TASK INSTRUCTIONS:
Please write out the final portion of the records below exactly: the line containing "-- ==== Sys2Proof/Laws/PerInstr.lean", every line after it, and nothing else.

··· INPUT MATERIAL

-- ==== Sys2Proof/Laws/State.lean ====
section
/-! SUPPORT. One lemma per field of State and per update: what the update leaves as it was. -/
namespace Sys2Proof.Machine
variable (s : State)

/-! ### State.setTask -/
@[simp] theorem setTask_now (t : Nat) (k : Task) : (s.setTask t k).now = s.now := rfl
@[simp] theorem setTask_mem (t : Nat) (k : Task) : (s.setTask t k).mem = s.mem := rfl
@[simp] theorem setTask_poison (t : Nat) (k : Task) : (s.setTask t k).poison = s.poison := rfl
@[simp] theorem setTask_net (t : Nat) (k : Task) : (s.setTask t k).net = s.net := rfl
@[simp] theorem setTask_groups (t : Nat) (k : Task) : (s.setTask t k).groups = s.groups := rfl
@[simp] theorem setTask_kernels (t : Nat) (k : Task) : (s.setTask t k).kernels = s.kernels := rfl
@[simp] theorem setTask_insts (t : Nat) (k : Task) : (s.setTask t k).insts = s.insts := rfl
@[simp] theorem setTask_ctxs (t : Nat) (k : Task) : (s.setTask t k).ctxs = s.ctxs := rfl
@[simp] theorem setTask_queues (t : Nat) (k : Task) : (s.setTask t k).queues = s.queues := rfl
@[simp] theorem setTask_cores (t : Nat) (k : Task) : (s.setTask t k).cores = s.cores := rfl
@[simp] theorem setTask_mg (t : Nat) (k : Task) : (s.setTask t k).mg = s.mg := rfl
@[simp] theorem setTask_pg (t : Nat) (k : Task) : (s.setTask t k).pg = s.pg := rfl
@[simp] theorem setTask_lk (t : Nat) (k : Task) : (s.setTask t k).lk = s.lk := rfl
@[simp] theorem setTask_dies (t : Nat) (k : Task) : (s.setTask t k).dies = s.dies := rfl
@[simp] theorem setTask_pw (t : Nat) (k : Task) : (s.setTask t k).pw = s.pw := rfl
@[simp] theorem setTask_bt (t : Nat) (k : Task) : (s.setTask t k).bt = s.bt := rfl
@[simp] theorem setTask_flash (t : Nat) (k : Task) : (s.setTask t k).flash = s.flash := rfl
@[simp] theorem setTask_ids (t : Nat) (k : Task) : (s.setTask t k).ids = s.ids := rfl
@[simp] theorem setTask_msix (t : Nat) (k : Task) : (s.setTask t k).msix = s.msix := rfl
@[simp] theorem setTask_podOut (t : Nat) (k : Task) : (s.setTask t k).podOut = s.podOut := rfl
@[simp] theorem setTask_msixHeld (t : Nat) (k : Task) : (s.setTask t k).msixHeld = s.msixHeld := rfl
@[simp] theorem setTask_podTx (t : Nat) (k : Task) : (s.setTask t k).podTx = s.podTx := rfl
@[simp] theorem setTask_pageTx (t : Nat) (k : Task) : (s.setTask t k).pageTx = s.pageTx := rfl
@[simp] theorem setTask_pageWait (t : Nat) (k : Task) : (s.setTask t k).pageWait = s.pageWait := rfl
@[simp] theorem setTask_pkts (t : Nat) (k : Task) : (s.setTask t k).pkts = s.pkts := rfl
@[simp] theorem setTask_podHeld (t : Nat) (k : Task) : (s.setTask t k).podHeld = s.podHeld := rfl
@[simp] theorem setTask_spdm (t : Nat) (k : Task) : (s.setTask t k).spdm = s.spdm := rfl
@[simp] theorem setTask_hostReads (t : Nat) (k : Task) : (s.setTask t k).hostReads = s.hostReads := rfl
@[simp] theorem setTask_turns (t : Nat) (k : Task) : (s.setTask t k).turns = s.turns := rfl
@[simp] theorem setTask_free (t : Nat) (k : Task) : (s.setTask t k).free = s.free := rfl
@[simp] theorem setTask_fTask (t : Nat) (k : Task) : (s.setTask t k).fTask = s.fTask := rfl
@[simp] theorem setTask_fSlot (t : Nat) (k : Task) : (s.setTask t k).fSlot = s.fSlot := rfl
@[simp] theorem setTask_fQueue (t : Nat) (k : Task) : (s.setTask t k).fQueue = s.fQueue := rfl
@[simp] theorem setTask_fLen (t : Nat) (k : Task) : (s.setTask t k).fLen = s.fLen := rfl
@[simp] theorem setTask_fWord (t : Nat) (k : Task) : (s.setTask t k).fWord = s.fWord := rfl
@[simp] theorem setTask_stopped (t : Nat) (k : Task) : (s.setTask t k).stopped = s.stopped := rfl
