-- ==== Sys2Proof/Laws/PerInstr.lean ====
section
/-! SUPPORT. One lemma per instruction: which instructions have words. -/
namespace Sys2Proof.Laws.Words
open Sys2Proof Sys2Proof.Machine

/-- A standard instruction of the control thread, for which the model has a decoder and no encoder. -/
def standard : Instr → Bool
  | .controlThreadInstruction _ => true
  | _ => false

/-- The encoder gives words exactly to the heads, the custom control-thread instructions and the records. -/
def Statement (i : Instr) : Prop := (Decode.encode i).isSome = !(isEvent i || standard i)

······

RESULT BELOW:
-- ==== Sys2Proof/Laws/PerInstr.lean ====
section
/-! SUPPORT. One lemma per instruction: which instructions have words. -/
namespace Sys2Proof.Laws.Words
open Sys2Proof Sys2Proof.Machine

/-- A standard instruction of the control thread, for which the model has a decoder and no encoder. -/
def standard : Instr → Bool
  | .controlThreadInstruction _ => true
  | _ => false

/-- The encoder gives words exactly to the heads, the custom control-thread instructions and the records. -/
def Statement (i : Instr) : Prop := (Decode.encode i).isSome = !(isEvent i || standard i)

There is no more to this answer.